Provided records START

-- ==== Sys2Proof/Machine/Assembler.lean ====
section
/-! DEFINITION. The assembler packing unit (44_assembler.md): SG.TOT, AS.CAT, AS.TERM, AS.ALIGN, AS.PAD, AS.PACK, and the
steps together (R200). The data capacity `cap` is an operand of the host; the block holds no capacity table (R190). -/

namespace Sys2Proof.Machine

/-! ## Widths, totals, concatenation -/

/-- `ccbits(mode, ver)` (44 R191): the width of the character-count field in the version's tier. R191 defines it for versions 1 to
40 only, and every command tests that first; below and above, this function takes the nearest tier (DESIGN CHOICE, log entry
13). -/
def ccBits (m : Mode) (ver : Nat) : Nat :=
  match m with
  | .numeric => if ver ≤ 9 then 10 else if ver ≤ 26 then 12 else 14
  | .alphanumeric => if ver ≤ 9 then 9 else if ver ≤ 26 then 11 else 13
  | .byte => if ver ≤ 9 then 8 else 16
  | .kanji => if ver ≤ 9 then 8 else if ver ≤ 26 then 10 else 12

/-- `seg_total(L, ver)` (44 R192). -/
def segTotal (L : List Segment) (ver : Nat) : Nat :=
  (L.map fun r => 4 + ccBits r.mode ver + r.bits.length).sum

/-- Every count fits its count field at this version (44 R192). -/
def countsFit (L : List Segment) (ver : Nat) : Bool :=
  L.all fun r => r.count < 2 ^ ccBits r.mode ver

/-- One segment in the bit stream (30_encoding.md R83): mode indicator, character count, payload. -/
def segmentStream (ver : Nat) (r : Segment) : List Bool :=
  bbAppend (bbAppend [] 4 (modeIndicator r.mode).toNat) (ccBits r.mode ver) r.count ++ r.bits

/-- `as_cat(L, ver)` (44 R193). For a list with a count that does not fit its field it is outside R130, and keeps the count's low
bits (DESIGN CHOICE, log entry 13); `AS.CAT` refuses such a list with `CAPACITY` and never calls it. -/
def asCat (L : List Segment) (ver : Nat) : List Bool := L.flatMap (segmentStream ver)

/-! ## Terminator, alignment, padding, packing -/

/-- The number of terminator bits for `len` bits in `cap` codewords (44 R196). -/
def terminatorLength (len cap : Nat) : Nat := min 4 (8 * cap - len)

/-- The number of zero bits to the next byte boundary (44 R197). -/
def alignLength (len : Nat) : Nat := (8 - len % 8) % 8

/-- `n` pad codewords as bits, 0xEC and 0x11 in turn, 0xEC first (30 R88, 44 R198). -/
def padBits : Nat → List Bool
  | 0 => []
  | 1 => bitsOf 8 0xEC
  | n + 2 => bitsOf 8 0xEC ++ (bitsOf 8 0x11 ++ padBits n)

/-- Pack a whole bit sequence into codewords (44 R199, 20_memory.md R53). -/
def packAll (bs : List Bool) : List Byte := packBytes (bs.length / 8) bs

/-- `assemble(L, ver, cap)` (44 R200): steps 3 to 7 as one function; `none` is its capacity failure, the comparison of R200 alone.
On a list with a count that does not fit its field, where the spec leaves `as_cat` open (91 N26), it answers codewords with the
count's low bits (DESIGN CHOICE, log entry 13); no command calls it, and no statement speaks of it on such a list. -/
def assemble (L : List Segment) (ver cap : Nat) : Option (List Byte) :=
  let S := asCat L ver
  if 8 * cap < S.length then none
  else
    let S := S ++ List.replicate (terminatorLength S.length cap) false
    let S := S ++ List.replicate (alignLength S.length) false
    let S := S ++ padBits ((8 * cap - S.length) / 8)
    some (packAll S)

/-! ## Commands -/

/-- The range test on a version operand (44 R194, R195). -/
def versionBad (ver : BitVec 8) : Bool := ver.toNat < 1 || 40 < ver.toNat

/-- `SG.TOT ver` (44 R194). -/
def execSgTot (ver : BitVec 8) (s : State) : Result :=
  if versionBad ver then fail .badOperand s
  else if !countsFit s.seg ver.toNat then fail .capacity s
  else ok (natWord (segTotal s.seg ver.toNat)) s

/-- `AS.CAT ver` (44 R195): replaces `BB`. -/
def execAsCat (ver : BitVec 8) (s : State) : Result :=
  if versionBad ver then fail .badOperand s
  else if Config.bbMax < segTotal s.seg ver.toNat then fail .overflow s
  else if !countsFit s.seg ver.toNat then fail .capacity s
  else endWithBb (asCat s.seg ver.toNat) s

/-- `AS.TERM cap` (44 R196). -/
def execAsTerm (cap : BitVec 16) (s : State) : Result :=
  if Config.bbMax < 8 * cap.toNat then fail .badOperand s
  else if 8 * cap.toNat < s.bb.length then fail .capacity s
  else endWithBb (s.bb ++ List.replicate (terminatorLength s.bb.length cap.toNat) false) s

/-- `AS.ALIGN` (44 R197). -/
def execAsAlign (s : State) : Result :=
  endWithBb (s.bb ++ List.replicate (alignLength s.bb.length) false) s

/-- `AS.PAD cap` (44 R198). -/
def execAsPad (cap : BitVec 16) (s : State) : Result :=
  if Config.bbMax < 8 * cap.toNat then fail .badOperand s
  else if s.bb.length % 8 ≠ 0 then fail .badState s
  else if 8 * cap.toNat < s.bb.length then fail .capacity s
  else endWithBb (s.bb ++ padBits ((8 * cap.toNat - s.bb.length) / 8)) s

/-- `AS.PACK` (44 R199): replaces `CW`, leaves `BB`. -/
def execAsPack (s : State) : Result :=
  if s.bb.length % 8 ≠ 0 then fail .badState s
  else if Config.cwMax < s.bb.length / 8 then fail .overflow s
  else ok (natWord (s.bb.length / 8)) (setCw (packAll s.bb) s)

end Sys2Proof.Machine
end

Provided records END

#### Exercise goal
Reproduce verbatim only the segment of the listing bounded by the line containing "else endWithBb (asCat s.seg ver.toNat) s" and the line containing "endWithBb (s.bb ++ List.replicate (alignLength", with both boundary lines included.

#### Answer box
  else endWithBb (asCat s.seg ver.toNat) s

/-- `AS.TERM cap` (44 R196). -/
def execAsTerm (cap : BitVec 16) (s : State) : Result :=
  if Config.bbMax < 8 * cap.toNat then fail .badOperand s
  else if 8 * cap.toNat < s.bb.length then fail .capacity s
  else endWithBb (s.bb ++ List.replicate (terminatorLength s.bb.length cap.toNat) false) s

/-- `AS.ALIGN` (44 R197). -/
def execAsAlign (s : State) : Result :=
  endWithBb (s.bb ++ List.replicate (alignLength s.bb.length) false) s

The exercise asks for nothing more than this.